Beth Loves Bollywood said...

It is v satisfying to have one's cup of tea fed to one with a spoon, is it not? I too felt my lefty intellectual-ish liberal self being very, very happy. And ooooheee Jason Bateman, how I lurve him so, especially for breaking out of that McMansion subdivision hideousness of a life. I had tears rolling down my cheeks when I saw this (both laughing and crying), and so many times I pinched my friends and said "It's funny 'cause it's true!" especially about Vanessa.

Re: the track team: I would love to know. And as a big fan of certain teen dramas, I was thrilled to see Canada's own bad boy from Degrassi: The Next Generation have a line or two, too. North American ironies, unite!

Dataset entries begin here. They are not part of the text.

-- ==== Sys2Proof/Machine/RegBus.lean ====
section
/-!
DEFINITION. Machine/RegBus.lean: the register bridge of the manager (R9, R15 to R18, R44 to R48): reads with the fields
that follow hardware, and writes under the role in context with what a write of each register does.
-/
namespace Sys2Proof

/-- The register blocks cover 0x4000_0000 to 0x4BFF_FFFF without a gap (R44). -/
def inBlocks (a : Nat) : Bool := 0x40000000 ≤ a && a < 0x4C000000

/-- The access is an aligned 32-bit one (R9). -/
def busWhole (sz : AccSize) (a : Nat) : Bool := sz == .word && a % 4 == 0

/-! ## Reads -/

/-- A read of a table word kept in a protected memory: the second result tells whether it is uncorrectable (R388). -/
def Chip.tableAccess (c : Chip) (m a : Nat) : Chip × Bool :=
  let e := c.eccAt m a
  if e = EccErr.none then (c, false)
  else
    let bad := match (eccDecode m e.d e.k).1 with
      | .uncorrectable => true
      | _ => false
    (c.eccVisit m a ⟨.read, 0, 0, false, none⟩, bad)

/-- Put a value over a field of a word. -/
def overlay (w : Word) (f : Fld) (n : Nat) : Word := f.put w n

/-- Meridian registers (R272). -/
def Chip.merRead (c : Chip) (o : Nat) (w : Word) : Word :=
  let t := c.mer.txts.head?
  let v := fun (n : Nat) => BitVec.ofNat 32 n
  match o with
  | 0x04 => overlay w F.MER_STAT_EBOUND c.ebound
  | 0x38 => if c.inFix then 0 else v (min (2 ^ 32 - 1) ((c.tick - c.mer.lastFix) / sTicks))
  | 0x3C => v (patternOf 32 c.mer.slew)
  | 0x50 => overlay w F.MER_TXTS_STAT_LEVEL (min 16 c.mer.txts.length)
  | 0x54 => match t with
    | some e => v (at_ 31 31 1 + at_ 15 0 e.id)
    | none => 0
  | 0x58 => v ((t.map (fun e => at_ 15 0 (secOf e.time / 2 ^ 32))).getD 0)
  | 0x5C => v ((t.map (fun e => secOf e.time)).getD 0)
  | 0x60 => v ((t.map (fun e => nsOf e.time)).getD 0)
  | 0x64 => v ((t.map (fun e => subnsOf e.time)).getD 0)
  | 0x74 => overlay w F.MER_ASYM_ASYM_MW Config.asymMw
  | _ => w

/-- BUSY_OUT_N[i] is driven low (R293, R496). -/
def Chip.busyLow (c : Chip) (i : Nat) : Bool := c.pwr.cold || (if i = 0 then c.que.pin0 else c.que.pin1).isSome

/-- Queue registers (R305, R306). -/
def Chip.queRead (c : Chip) (o : Nat) (w : Word) : Word :=
  match o with
  | 0x04 =>
    let thr : Bool := c.slots.any (fun s => decide (s.2.throttle < 0xFF))
    let sh : Bool := (List.range 128).any (fun p => c.b (F.QUE_OCC_SHARING.ix 4 p))
    overlay (overlay (overlay (overlay w F.QUE_STAT_THROTTLING thr.toNat) F.QUE_STAT_SHARING sh.toNat) F.QUE_STAT_BUSY0 (c.busyLow 0).toNat)
      F.QUE_STAT_BUSY1 (c.busyLow 1).toNat
  | 0x08 => BitVec.ofNat 32 c.poolFree
  | _ => if 0x1000 ≤ o ∧ o < 0x1200 then overlay w F.QUE_DCQ_LEVEL (c.dcqLevel ((o - 0x1000) / 4)) else w

/-- Engine e (R307). -/
def Chip.engRead (c : Chip) (e : Nat) (w : Word) : Word :=
  let x := c.engOf e
  if !x.used then BitVec.ofNat 32 0x00FF0000
  else BitVec.ofNat 32 (at_ 31 31 1 + at_ 30 26 x.group + at_ 25 24 x.level + at_ 23 16 x.parent + at_ 15 8 (F.RSE_ENG_LOAD.of w) +
    at_ 4 0 (x.inputs.filter (· ≠ noInput)).length)

/-- Pages retired in all stacks. -/
def Chip.pagesRetired (c : Chip) : Nat := ((List.range 8).map (fun s => c.g (memFld F.INT_MEM3_RETIRED (16 + s)))).foldl (· + ·) 0

/-- Pages that hold no data: those of stacks not allocated from are not listed as free (R310, R347). -/
def Chip.pagesFree (c : Chip) : Nat :=
  let held := (c.wake.pages.filter (fun x => decide (x.1 < wakePages) && (x.2.valid || x.2.bad) && !c.wake.noAlloc.contains (x.1 % 8))).length
  wakePages - 7936 * c.wake.noAlloc.length - held

/-- Wake registers (R347, R348): every word of a marked or undefined group reads 0. -/
def Chip.wkeRead (c : Chip) (o : Nat) (w : Word) : Word :=
  match o with
  | 0x04 => overlay w F.WKE_STAT_RETIRED (min 255 c.pagesRetired)
  | 0x08 => BitVec.ofNat 32 c.wakeDepth
  | 0x10 =>
    let open_ := (c.wake.pages.filter (fun x => x.2.valid && x.2.open_)).length
    BitVec.ofNat 32 (at_ 31 16 c.pagesFree + at_ 15 8 c.pinned.length + at_ 7 0 open_)
  | 0x14 => overlay w F.WKE_MQ_LEVEL c.mqLevel
  | _ => if 0x100 ≤ o ∧ o < 0x500 then (if c.streaming ((o - 0x100) / 0x20) then w else 0) else w

/-- Integrity registers (R415). -/
def Chip.intRead (c : Chip) (o : Nat) (w : Word) : Word :=
  if o = 0x88 then overlay w F.INT_CKPT_CKPT_AGE c.ckptAge
  else if 0xC0 ≤ o ∧ o < 0xE0 then overlay w F.INT_TEMP_CE_HOUR (min 65535 (c.ceHour ((o - 0xC0) / 4)))
  else if 0x100 ≤ o ∧ o < 0x280 ∧ memWords ((o - 0x100) / 16) = 0 then 0
  else w

/-- Global registers (R379). -/
def Chip.gblRead (c : Chip) (o : Nat) (w : Word) : Word :=
  let v := fun (n : Nat) => BitVec.ofNat 32 n
  if o = 0x0C then v (Config.serial / 2 ^ 32)
  else if o = 0x10 then v Config.serial
  else if 0x40 ≤ o ∧ o < 0x60 then v (c.slotWord ((o - 0x40) / 8) (o % 8))
  else if 0x80 ≤ o ∧ o < 0xC0 then (if c.work = [] then 0 else v (beField (trailDigest c.work) (o - 0x80) 4))
  else w

/-- Logbook, event and management registers (R488 to R490). -/
def Chip.fwState (c : Chip) (k : Nat) : Nat := (AMap.get (always FwSlot.init) c.nvm.fws k).state

def Chip.mgtRead (c : Chip) (a : Nat) (w : Word) : Word :=
  let v := fun (n : Nat) => BitVec.ofNat 32 n
  if a = 0x48000000 then overlay w F.LOG_STAT_PERM_FULL (decide (permMax ≤ c.log.nextLoc)).toNat
  else if a = 0x48000004 then v c.log.nextSeq
  else if a = 0x48000008 then v c.log.optime
  else if a = 0x4800000C then v c.log.pcyc
  else if 0x49000400 ≤ a ∧ a < 0x49000420 then
    let k := (a - 0x49000400) / 4
    v (((List.range 32).map (fun j => c.g (evtFld F.EVT_ROUTE_PEND (32 * k + j)) * 2 ^ j)).foldl (· + ·) 0)
  else if a = 0x4A000014 then overlay (overlay (overlay w F.MGT_FW_SLOT0 (c.fwState 0)) F.MGT_FW_SLOT1 (c.fwState 1)) F.MGT_FW_FW_FLOOR c.nvm.fwFloor
  else w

Beth Loves Bollywood said...

Oh, and those are very good points about how safe the movie is and how the major threat of being a teenage mother, alone, never really surfaced. And about the new model of teenage girlhood. Huzzah!

Brian said...

I think you drastically underestimate the likelihood of a teenager from any social class or level of intelligence having unprotected sex. It happens all the time.

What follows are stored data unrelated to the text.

-- ==== Sys2Proof/Machine/Power.lean ====
section
/-!
DEFINITION. Machine/Power.lean: the resets of the manager and of the workers, the boot (R463), supplies, temperature and
the TAP (R494 to R500, R504, R510).
-/
namespace Sys2Proof

/-! ## Reset of the manager (R496, R497) -/

/-- The manager runs: it is not held in reset. -/
def Chip.live (c : Chip) : Bool := !c.pwr.por && !c.pwr.resetN

/-- Meridian after a reset: lost, counting from 0 (R244, R496). -/
def merAt (t : Nat) : Mer :=
  { Mer.init with ofs := -(1600 * (t : Int)), reckFrom := t, lastFix := t, ppsLast := t, ptpLast := t, peerLast := t }

/-- A memory after a reset: its remap entries, spare rows and retirements are reloaded (R400). -/
def MemX.reloaded (m : MemX) : MemX := { MemX.init with remaps := m.remaps, retired := m.retired }

/-- Integrity logic after a reset; the operating system does not run yet. -/
def integAt (i : Integ) (t : Nat) : Integ :=
  { Integ.init with mems := AMap.mapV (always MemX.init) i.mems MemX.reloaded, coresUp := false, ckptAt := t, ckptPrev := t }

/-- Wake after a reset: only the pages retired are known. -/
def wakeAt (i : Integ) : Wake :=
  let pages := (i.mems.filter (fun e => isStack e.1)).flatMap (fun e => e.2.retired.filter (fun n => decide (n < wakePages)))
  { Wake.init with pages := pages.foldl (fun m n => AMap.set (always WPage.init) m n { WPage.init with bad := true }) [] }

/-- What the non-volatile memory holds at power-up, when it failed before: entries made since are lost (R486). -/
def Chip.nvmReload (c : Chip) : Chip :=
  match c.nvm.atFail with
  | none => c
  | some x =>
    let c1 := c.modNvm (fun n => { n with keys := x.keys, rootCount := x.rootCount, atFail := none })
    (c1.modInt (fun i => { i with mems := x.mems })).modLog (fun l => { l with optime := x.optime, pcyc := x.pcyc })

/-- The Logbook after a power-on reset (R486, R487): what was in SRAM is lost, and SEQ continues from the newest record. -/
def logPor (l : LogState) : LogState :=
  let top := fun (m : AMap LogRec) => m.foldl (fun n e => max n (e.2.seq + 1)) 0
  { l with queue := [], waiting := [], ring := [], exports := [], tries := 0, failedLocs := 0,
           nextSeq := if l.circ = [] then top l.perm else top l.circ }

/-- The registers of the memories' entries, reloaded (R400, R415). -/
def Chip.memRegs (c : Chip) : Chip :=
  c.int.mems.foldl (fun c e => (c.s (memFld F.INT_MEM1_REMAP_USED e.1) e.2.remaps.length).s (memFld F.INT_MEM3_RETIRED e.1) e.2.retired.length) c

/-- The bias-slope channel, which converter B serves for as long as power is applied (R434). -/
def slopeKept (h : Hk) : Hk := { Hk.init with subs := h.subs, subAt := h.subAt, slope := h.slope, slope60 := h.slope60 }

/-- Copy a field of the registers before a reset. -/
def Chip.keepF (c old : Chip) (f : Fld) : Chip := c.s f (old.g f)

/-- A reset of the manager: every register at its reset value, all volatile state lost; what the ports' pins receive does
not change with it. `por`: a power-on reset, which the failure of the non-volatile memory and the Logbook's SRAM do not
outlive. -/
def Chip.resetState (c : Chip) (por : Bool) : Chip :=
  let c0 := if por then c.nvmReload else c
  let fail := if por then 0 else c0.g F.LOG_STAT_NVM_FAIL
  let ports := AMap.mapV (always Port.init) c0.ports (Port.afterReset false)
  let c1 : Chip := { c0 with regs := [], hot := [], ports := ports, eng := [], pairs := [], slots := [], evt := ⟨[], [], [], false⟩, rose := .init, egr := .init,
                             hk := slopeKept c0.hk }
  let c2 : Chip := { c1 with mer := merAt c.tick, que := { Que.init with retired := (c0.mem 0).retired.length }, wake := wakeAt c0.int, int := integAt c0.int c.tick,
                             work := [], bus := ⟨0, false, false⟩ }
  let c3 := c2.modNvm (fun n => { n with charts := AMap.mapV (always ChartSlot.init) n.charts (fun x => { x with lreason := 0 }) })
  let c4 := c3.modMgt (fun m => { m with queue := [], stgChart := [], stgTrim := [], stgFw := [], rx := [], diag := 0, fwDigest := [] })
  let c5 := c4.modPwr (fun p => { p with cold := true, digestAt := c.tick, checkAt := none })
  let c6 := (if por then c5.modLog logPor else c5).modLog (fun l => { l with wrWait := 0 })
  let c7 := (c6.s F.LOG_STAT_NVM_FAIL fail).memRegs
  ((c7.s F.QUE_POOL_MIN_MIN c7.poolFree).keepF c F.HK_STAT_SLOPE_B |>.keepF c F.HK_SLOPE_VALID).keepF c F.HK_SLOPE_WIN

/-! ## Boot (R463, R483) -/

/-- The candidates of BOOT_SEL, in order (R463). -/
def Chip.bootOrder (c : Chip) : List Nat :=
  let used := fun (k : Nat) => decide (c.fwState k ≠ slotEmpty)
  let x := fun (k : Nat) => AMap.get (always FwSlot.init) c.nvm.fws k
  let rank := fun (k : Nat) => (if (x k).state = slotValid then 4 else 0)
  match c.pwr.bootSel with
  | 0 =>
    let s0 := fwSvn (x 0).image
    let s1 := fwSvn (x 1).image
    let oneFirst : Bool := decide (rank 0 < rank 1) || (decide (rank 0 = rank 1) && (decide (s0 < s1) || (s0 == s1 && c.nvm.lastFw == 1)))
    (if oneFirst then [1, 0] else [0, 1]).filter used
  | 1 => [0].filter used
  | 2 => [1].filter used
  | _ => []

/-- The Boot record (R483); in recovery no slot, and the fields of an image are not stated. -/
def Chip.bootRecord (c : Chip) (k : Option Nat) : Chip :=
  match k with
  | some k => c.logDev kBoot k (at_ 159 152 (c.g F.MGT_FW_SVN) + at_ 151 144 c.nvm.fwFloor + at_ 143 136 c.pwr.bootSel + at_ 127 0 (beField c.mgt.fwDigest 0 16))
  | none =>
    let (x, c1) := c.free 152
    c1.logDev kBoot (lowBits 16 x) (at_ 159 152 (bitsOf x 23 16) + at_ 151 144 c.nvm.fwFloor + at_ 143 136 c.pwr.bootSel + at_ 127 0 (x / 2 ^ 24))

/-- No candidate is left, or BOOT_SEL asks for it: the boot ROM serves Helm's subset. -/
def Chip.enterRecovery (c : Chip) : Chip := (((c.s F.MGT_STAT_RECOVERY 1).modInt (fun i => { i with coresUp := false })).bootRecord none).event 250 0

/-- The boot ROM tries candidates: the first that verifies is started on pair A. -/
def Chip.bootFrom (first : Nat) : List Nat → Chip → Chip
  | [], c => c.enterRecovery
  | k :: r, c =>
    let g := (AMap.get (always FwSlot.init) c.nvm.fws k).image
    match c.verifyFw g g.length with
    | some _ => Chip.bootFrom first r (c.fwBad k)
    | none =>
      let c1 := ((c.s F.MGT_STAT_BOOT_SLOT k).s F.MGT_FW_SVN (fwSvn g)).modMgt (fun m => { m with fwDigest := trailDigest g })
      let c2 := (c1.modInt (fun i => { i with coresUp := true })).bootRecord (some k)
      if k = first then c2 else c2.event 248 0

/-- The firmware is selected and started (R463). -/
def Chip.boot (c : Chip) : Chip :=
  let l := c.bootOrder
  let c1 := c.s F.MGT_STAT_BOOT_SEL c.pwr.bootSel
  Chip.bootFrom (l.headD 0) l c1

/-- CORE_REBOOT (R411): the pair reboots from the firmware slots. -/
def Chip.rebootCores (c : Chip) : Chip :=
  let c1 := c.coreReboot
  if !c.int.coresUp ∧ c1.int.coresUp then c1.boot else c1

/-! ## Release of reset (R496 to R498, R500) -/

/-- Ports start to hunt when the reset is released. -/
def Chip.startPorts (c : Chip) : Chip := (List.range 130).foldl (fun c p => let x := c.port p; c.setPort p { x with rx := { x.rx with huntFrom := c.tick } }) c

/-- The manager starts (R496): BOOT_SEL is sampled, the start-up self-test runs, and the firmware boots. `nvmOk`: the
non-volatile memory can be read; without it the manager starts in recovery (R486). -/
def Chip.startUp (c : Chip) (bootSel : Nat) (nvmOk : Bool) : Chip :=
  let c1 := { c with mer := merAt c.tick }.startPorts.modPwr (fun p => { p with bootSel := bootSel % 4 })
  let c2 := c1.stupStart true
  if nvmOk then c2.boot else (c2.s F.MGT_STAT_BOOT_SEL (bootSel % 4) |>.enterRecovery).logFail 3 false

/-- Supplies of groups 1 to 3, by number (R492, R495): all but VDD_HK and VDD_SAFE. -/
def startRails : List Nat := [0, 1, 2, 3, 4, 5, 6, 7, 8]

/-- POWER_ON_RESET_RELEASE (R484, R496, R500): the straps are sampled and the power-cycle count advances; a RESET_N that is
low goes on holding the manager, and its held-low count starts. -/
def Chip.porRelease (c : Chip) (bootSel : Nat) (stuckPol nvmOk : Bool) : Chip :=
  if !c.pwr.por ∨ startRails.any c.pwr.brown.contains then c
  else
    let c1 := (c.modPwr (fun p => { p with por := false, stuckPol := stuckPol })).modLog (fun l => { l with pcyc := (l.pcyc + 1) % 2 ^ 32 })
    if c1.pwr.resetN then c1.modPwr (fun p => { p with lowSince := some c.tick })
    else (c1.startUp bootSel nvmOk).event 0 0

/-- RESET_N_ASSERT (R497, R498): a low long enough is honoured; while RESET_N is ignored it only restarts the high count. -/
def Chip.resetAssert (c : Chip) : Chip :=
  if c.pwr.ignored then c.modPwr (fun p => { p with highSince := none })
  else if c.pwr.resetN then c
  else
    let c1 := c.modPwr (fun p => { p with resetN := true, lowSince := some c.tick })
    if c.pwr.por then c1 else c1.resetState false

/-- RESET_N_RELEASE (R497, R498): the manager starts, without a power-on reset; event 1 follows. -/
def Chip.resetRelease (c : Chip) (bootSel : Nat) (nvmOk : Bool) : Chip :=
  if c.pwr.ignored then c.modPwr (fun p => { p with highSince := some c.tick })
  else if !c.pwr.resetN then c
  else
    let c1 := c.modPwr (fun p => { p with resetN := false, lowSince := none })
    if c.pwr.por then c1 else (c1.startUp bootSel nvmOk).event 1 0

/-- An event that is recorded whatever its routing (R482). -/
def Chip.eventLogged (c : Chip) (e d : Nat) : Chip :=
  let c1 := c.event e d
  if c1.b (evtFld F.EVT_ROUTE_LOG e) then c1 else c1.modEvt (fun v => { v with since := AMap.upd (always 0) v.since e (· + 1) })

/-- RESET_N_FAILED (R498): with RST_STUCK_POL = 1 the held-low count, at least 10 s, completes. -/
def Chip.resetFailed (c : Chip) (bootSel : Nat) (nvmOk : Bool) : Chip :=
  match c.pwr.lowSince with
  | some t =>
    if c.pwr.stuckPol ∧ !c.pwr.por ∧ c.pwr.resetN ∧ t + 10 * sTicks ≤ c.tick then
      ((c.modPwr (fun p => { p with resetN := false, lowSince := none, ignored := true, highSince := none })).startUp bootSel nvmOk).eventLogged 2 0
    else c
  | none => c

/-- RESET_N_HONOURED_AGAIN (R498): the high count, at least 100 ms, completes. -/
def Chip.resetHonoured (c : Chip) : Chip :=
  match c.pwr.highSince with
  | some t => if c.pwr.ignored ∧ t + 100 * msTicks ≤ c.tick then (c.modPwr (fun p => { p with ignored := false, highSince := none })).event 3 0 else c
  | none => c

/-! ## Supplies (R492, R494) -/

/-- SUPPLY_OUT_OF_RANGE (R494): event 6 names the supply, and is recorded. -/
def Chip.supplyWarn (c : Chip) (n : Nat) : Chip := if n ≤ 10 ∧ c.live then c.eventLogged 6 n else c

/-- Rails below whose brown-out threshold the manager is reset (R494). -/
def coreRails : List Nat := [0, 1, 2, 5, 6, 7]

/-- Every egress lane loses its link. -/
def Chip.lanesDown (c : Chip) : Chip := (List.range 9).foldl (fun c p => c.s (laneFld F.EGR_LANE0_UP p) 0) c

/-- SUPPLY_BROWN_OUT (R494), but for VDD_SAFE, which acts on the interlock. VDD_NVM shows as a memory that does not answer.
After a power-on reset a RESET_N that is low counts again, also one that was ignored (R498). -/
def Chip.brownOut (c : Chip) (n : Nat) : Chip :=
  if 10 < n ∨ c.pwr.brown.contains n then c
  else
    let c1 := c.modPwr (fun p => { p with brown := p.brown ++ [n] })
    if coreRails.contains n then
      let low := fun (p : Pwr) => p.resetN || (p.ignored && p.highSince.isNone)
      (c1.modPwr (fun p => { p with por := true, resetN := low p, ignored := false, highSince := none })).resetState true
    else if n = 3 ∨ n = 4 then c1.lanesDown
    else if n = 9 then (((c1.convAbandon 0).convAbandon 1).modHk (fun h => { h with subs := [], slope := none })).s F.HK_SLOPE_VALID 0
    else c1

/-- A converter restarts with a full settling allowance (R494). -/
def Chip.convRestart (c : Chip) (x : Nat) : Chip := if (c.conv x).ph = .ready then (c.modConv x (fun y => { y with owed := 0, prevIn := none })).atSlot x else c

/-- SUPPLY_RETURN (R494); the operating time counts while VDD_CORE is in range (R484). -/
def Chip.supplyReturn (c : Chip) (n : Nat) : Chip :=
  if !c.pwr.brown.contains n then c
  else
    let c1 := c.modPwr (fun p => { p with brown := p.brown.filter (fun m => m != n) })
    if n = 0 then c1.modLog (fun l => { l with opFrom := c.tick })
    else if n = 9 then ((c1.convRestart 0).convRestart 1).hkTry c1.ackEdge else c1

/-! ## Temperature, TAP, management events (R480, R504, R510) -/

/-- DIE_TEMP_EVENT (R510): the junction in °C; events 4 and 5 rise again only after it has cooled by 5 °C. -/
def Chip.dieTemp (c : Chip) (t : Int) : Chip :=
  let h4 : Bool := if c.pwr.hot115 then decide (110 ≤ t) else decide (115 < t)
  let h5 : Bool := if c.pwr.hot125 then decide (120 ≤ t) else decide (125 < t)
  let c1 := if c.live ∧ h4 ∧ !c.pwr.hot115 then c.event 4 0 else c
  let c2 := if c.live ∧ h5 ∧ !c.pwr.hot125 then c1.event 5 0 else c1
  c2.modPwr (fun p => { p with hot115 := h4, hot125 := h5 })

/-- TAP_LEAVE_RESET (R504). -/
def Chip.tapLeave (c : Chip) : Chip :=
  let c1 := c.modPwr (fun p => { p with tap := true })
  if c.live then c1.event 7 0 else c1

/-! ## Resets of a worker (R499) -/

/-- A worker leaves reset: its counts and times start at this tick. -/
def Worker.started (w : Worker) (tick : Nat) : Worker :=
  let hunt := fun (p : Port) => { p with rx := { p.rx with huntFrom := tick } }
  let time := { w.time with frame := -(800 * (tick : Int)), slewFrom := tick, lastBeacon := tick }
  let ctl := { w.ctl with inReset := false, lastDown := tick, monFrom := tick }
  { w with time := time, ctl := ctl, out := { w.out with lastRef := tick },
           scrub := { w.scrub with pixAt := tick, tabAt := tick }, east := hunt w.east, west := hunt w.west }

/-- WORKER_POR_RELEASE: 100 µs after the later of RST_N returning high and its last rail entering its range. -/
def Chip.wkrRelease (c : Chip) (k : Nat) : Chip := if k < 1024 ∧ (c.worker k).ctl.inReset then c.setWorker k (((c.worker k).heldReset true).started c.tick) else c

/-- WORKER_RST_N: an honoured low holds the worker in reset. -/
def Chip.wkrRstN (c : Chip) (k : Nat) : Chip := if k < 1024 then c.setWorker k ((c.worker k).heldReset (c.worker k).ctl.powered) else c

/-- LINK_LOSS_RESET. -/
def Chip.wkrLinkLoss (c : Chip) (k : Nat) : Chip := c.modW k (fun w => if w.linkLost c.tick then w.linkLossReset.started c.tick else w)

/-- WORKER_SUPPLY_LOSS. -/
def Chip.wkrSupplyLoss (c : Chip) (k : Nat) : Chip := if k < 1024 then c.setWorker k ((c.worker k).heldReset false) else c

/-! ## The state after reset -/

/-- The manager and its workers after reset. DESIGN CHOICE (unsafe): the operating system runs and Helm answers, though
the non-volatile memory holds nothing (log entries 1 and 4). -/
def Chip.afterReset : Chip :=
  let c : Chip := {
    tick := 0, freeIx := 0, workers := [], regs := [], hot := [], ports := [], eng := [], pairs := [], slots := [], evt := ⟨[], [], [], false⟩,
    log := LogState.init, mer := Mer.init, que := Que.init, rose := Rose.init, wake := Wake.init, egr := Egr.init,
    int := { Integ.init with coresUp := true }, hk := Hk.init, nvm := Nvm.init, mgt := Mgt.init, pwr := Pwr.init, work := [],
    trim := [], bus := ⟨0, false, false⟩ }
  c.s F.QUE_POOL_MIN_MIN c.poolFree

end Sys2Proof
end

And while I understand you're looking for reasons to be critical to fight your natural inclination to simply love the film, I think it's fair to point out that none of us would have enjoyed a movie about a poverty-stricken minority girl who gets pregnant and can't find any options besides having an abortion and sacrificing her education and future economic welfare.

a ppcc representative said...

Brian - Two years late, but I was just re-reading these comments and I feel compelled to correct: (1) I don't think I have any "natural inclination" to "love" this film. I think being manipulated by something - e.g. a credit card commercial - doesn't mean I love it. And Juno definitely manipulated me: laughter and tears, yes, but reluctantly given and not really appreciated. (2) I don't think there are any stories that are, by their nature, inherently unenjoyable. Even stories about low-income girls facing difficult decisions. Anything can be well-told; content doesn't limit a storyteller's skill or an audience's pleasure. Even "evil" or "morally incorrect" content can be presented in a way that's appreciated by audiences/critics - consider extreme drugs (Trainspotting), extreme violence (Old Boy), incest (Code 46; Sophocles!), a mother killing her kids (Euripides), complete genocide of humanity (Battlestar Galactica), or even - Heaven forfend - divorce (Kramer vs. Kramer). If anything, my moral admonishment of Juno is that it perpetuates a fantasy, and doesn't give credit where credit's due (i.e. to the people who DON'T have easy solutions at hand).

Quotes Worth Repeating said...

As far as boyfriends go, Paulie Bleeker is totally boss. He is the cheese to my macaroni. And, I know that people are supposed to fall in love before they reproduce, but… I guess normalcy isn’t really our style.